Tally the lines below that contain the word "blocks", and give only that number.
SUPPLIED MATERIAL below:
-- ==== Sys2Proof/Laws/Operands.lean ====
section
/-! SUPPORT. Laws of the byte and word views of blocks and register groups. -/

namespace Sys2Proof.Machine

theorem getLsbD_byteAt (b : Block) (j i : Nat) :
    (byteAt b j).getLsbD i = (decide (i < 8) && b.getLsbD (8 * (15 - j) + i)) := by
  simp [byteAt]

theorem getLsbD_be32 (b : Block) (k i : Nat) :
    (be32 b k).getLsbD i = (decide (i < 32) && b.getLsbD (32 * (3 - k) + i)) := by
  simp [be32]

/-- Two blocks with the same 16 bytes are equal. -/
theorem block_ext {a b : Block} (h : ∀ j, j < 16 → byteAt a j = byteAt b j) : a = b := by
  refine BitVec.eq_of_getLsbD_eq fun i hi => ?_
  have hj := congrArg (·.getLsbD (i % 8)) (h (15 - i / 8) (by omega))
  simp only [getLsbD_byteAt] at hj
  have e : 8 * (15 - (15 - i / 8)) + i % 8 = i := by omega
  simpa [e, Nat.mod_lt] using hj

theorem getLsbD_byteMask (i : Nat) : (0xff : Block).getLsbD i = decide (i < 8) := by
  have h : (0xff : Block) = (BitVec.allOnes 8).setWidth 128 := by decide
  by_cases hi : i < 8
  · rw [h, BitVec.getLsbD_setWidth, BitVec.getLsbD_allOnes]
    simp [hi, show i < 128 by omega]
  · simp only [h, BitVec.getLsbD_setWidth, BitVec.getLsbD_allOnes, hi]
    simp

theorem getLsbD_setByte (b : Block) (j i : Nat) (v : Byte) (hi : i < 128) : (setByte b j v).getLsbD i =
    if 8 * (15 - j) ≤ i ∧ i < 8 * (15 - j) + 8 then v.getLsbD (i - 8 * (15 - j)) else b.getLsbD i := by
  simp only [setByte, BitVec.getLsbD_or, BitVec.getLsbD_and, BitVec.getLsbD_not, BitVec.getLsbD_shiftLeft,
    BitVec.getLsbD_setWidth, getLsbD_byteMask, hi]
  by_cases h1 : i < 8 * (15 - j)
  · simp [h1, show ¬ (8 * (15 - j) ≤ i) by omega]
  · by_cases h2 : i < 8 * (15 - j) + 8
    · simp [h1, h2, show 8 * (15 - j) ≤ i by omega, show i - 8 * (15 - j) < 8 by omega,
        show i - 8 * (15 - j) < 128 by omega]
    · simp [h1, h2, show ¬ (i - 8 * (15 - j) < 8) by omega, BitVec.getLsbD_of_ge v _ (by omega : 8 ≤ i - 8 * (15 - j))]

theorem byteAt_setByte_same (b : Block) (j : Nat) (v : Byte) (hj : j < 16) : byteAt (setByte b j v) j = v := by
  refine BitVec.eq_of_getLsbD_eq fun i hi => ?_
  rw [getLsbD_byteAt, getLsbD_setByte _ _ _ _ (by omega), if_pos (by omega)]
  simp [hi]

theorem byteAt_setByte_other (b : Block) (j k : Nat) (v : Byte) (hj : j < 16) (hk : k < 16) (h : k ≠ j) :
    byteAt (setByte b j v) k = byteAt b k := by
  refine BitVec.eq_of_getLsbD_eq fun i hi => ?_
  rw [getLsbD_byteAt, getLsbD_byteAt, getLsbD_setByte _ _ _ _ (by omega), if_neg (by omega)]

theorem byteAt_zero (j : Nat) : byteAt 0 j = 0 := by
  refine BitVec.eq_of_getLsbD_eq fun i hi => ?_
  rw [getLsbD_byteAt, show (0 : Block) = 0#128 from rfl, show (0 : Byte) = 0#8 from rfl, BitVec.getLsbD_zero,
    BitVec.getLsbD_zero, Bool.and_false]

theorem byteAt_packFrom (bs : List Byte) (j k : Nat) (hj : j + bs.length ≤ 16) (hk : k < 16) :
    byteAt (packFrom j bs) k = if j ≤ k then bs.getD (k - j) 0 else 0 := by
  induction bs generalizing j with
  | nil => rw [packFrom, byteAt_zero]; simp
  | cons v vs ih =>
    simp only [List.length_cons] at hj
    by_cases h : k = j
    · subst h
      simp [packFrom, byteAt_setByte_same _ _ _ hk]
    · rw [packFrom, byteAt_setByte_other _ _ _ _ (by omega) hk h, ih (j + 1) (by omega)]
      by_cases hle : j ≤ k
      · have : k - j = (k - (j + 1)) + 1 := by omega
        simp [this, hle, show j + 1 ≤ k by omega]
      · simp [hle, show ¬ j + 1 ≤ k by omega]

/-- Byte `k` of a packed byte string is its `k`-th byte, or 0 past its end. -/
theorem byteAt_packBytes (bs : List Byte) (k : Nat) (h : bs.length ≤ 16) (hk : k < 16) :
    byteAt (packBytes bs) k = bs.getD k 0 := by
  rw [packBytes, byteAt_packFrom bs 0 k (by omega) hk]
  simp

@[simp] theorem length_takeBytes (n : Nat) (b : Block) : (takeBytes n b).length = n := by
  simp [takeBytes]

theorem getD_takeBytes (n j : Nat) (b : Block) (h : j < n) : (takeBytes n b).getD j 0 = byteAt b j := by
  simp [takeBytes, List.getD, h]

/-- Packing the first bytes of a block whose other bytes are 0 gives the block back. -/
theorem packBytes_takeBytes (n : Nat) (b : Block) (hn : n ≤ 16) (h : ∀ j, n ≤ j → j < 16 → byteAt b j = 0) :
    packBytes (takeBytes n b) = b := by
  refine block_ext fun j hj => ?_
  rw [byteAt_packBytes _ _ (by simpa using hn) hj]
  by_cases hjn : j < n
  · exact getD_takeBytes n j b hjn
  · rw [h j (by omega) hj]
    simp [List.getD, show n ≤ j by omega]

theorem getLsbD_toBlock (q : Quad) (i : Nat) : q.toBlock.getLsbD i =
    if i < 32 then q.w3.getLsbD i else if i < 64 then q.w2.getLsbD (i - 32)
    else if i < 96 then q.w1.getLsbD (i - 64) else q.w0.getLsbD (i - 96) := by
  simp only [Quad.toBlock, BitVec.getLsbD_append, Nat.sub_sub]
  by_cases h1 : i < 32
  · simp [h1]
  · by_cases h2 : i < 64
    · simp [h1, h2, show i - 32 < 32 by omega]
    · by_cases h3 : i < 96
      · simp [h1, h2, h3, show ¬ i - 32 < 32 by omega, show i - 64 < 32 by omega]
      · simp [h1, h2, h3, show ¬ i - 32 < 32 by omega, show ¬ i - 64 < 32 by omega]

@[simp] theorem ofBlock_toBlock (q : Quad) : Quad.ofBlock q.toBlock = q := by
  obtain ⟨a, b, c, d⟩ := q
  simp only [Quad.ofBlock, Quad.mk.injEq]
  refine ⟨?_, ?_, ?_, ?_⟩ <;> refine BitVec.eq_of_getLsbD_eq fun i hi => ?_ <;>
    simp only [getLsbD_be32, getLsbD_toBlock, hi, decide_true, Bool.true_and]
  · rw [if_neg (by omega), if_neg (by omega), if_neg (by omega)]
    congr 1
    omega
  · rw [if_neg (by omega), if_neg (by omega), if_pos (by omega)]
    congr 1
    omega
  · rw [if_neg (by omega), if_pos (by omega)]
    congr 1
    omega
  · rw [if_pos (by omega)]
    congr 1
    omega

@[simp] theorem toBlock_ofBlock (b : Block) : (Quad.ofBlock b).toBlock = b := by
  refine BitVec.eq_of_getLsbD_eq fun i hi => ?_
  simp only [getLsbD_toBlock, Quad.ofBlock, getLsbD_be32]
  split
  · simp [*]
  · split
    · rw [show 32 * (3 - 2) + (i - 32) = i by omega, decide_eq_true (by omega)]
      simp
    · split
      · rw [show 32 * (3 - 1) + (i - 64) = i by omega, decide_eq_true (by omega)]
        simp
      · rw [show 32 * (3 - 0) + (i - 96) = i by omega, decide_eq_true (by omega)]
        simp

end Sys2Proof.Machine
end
End of SUPPLIED MATERIAL.
> **RESULT OF THIS TASK**
2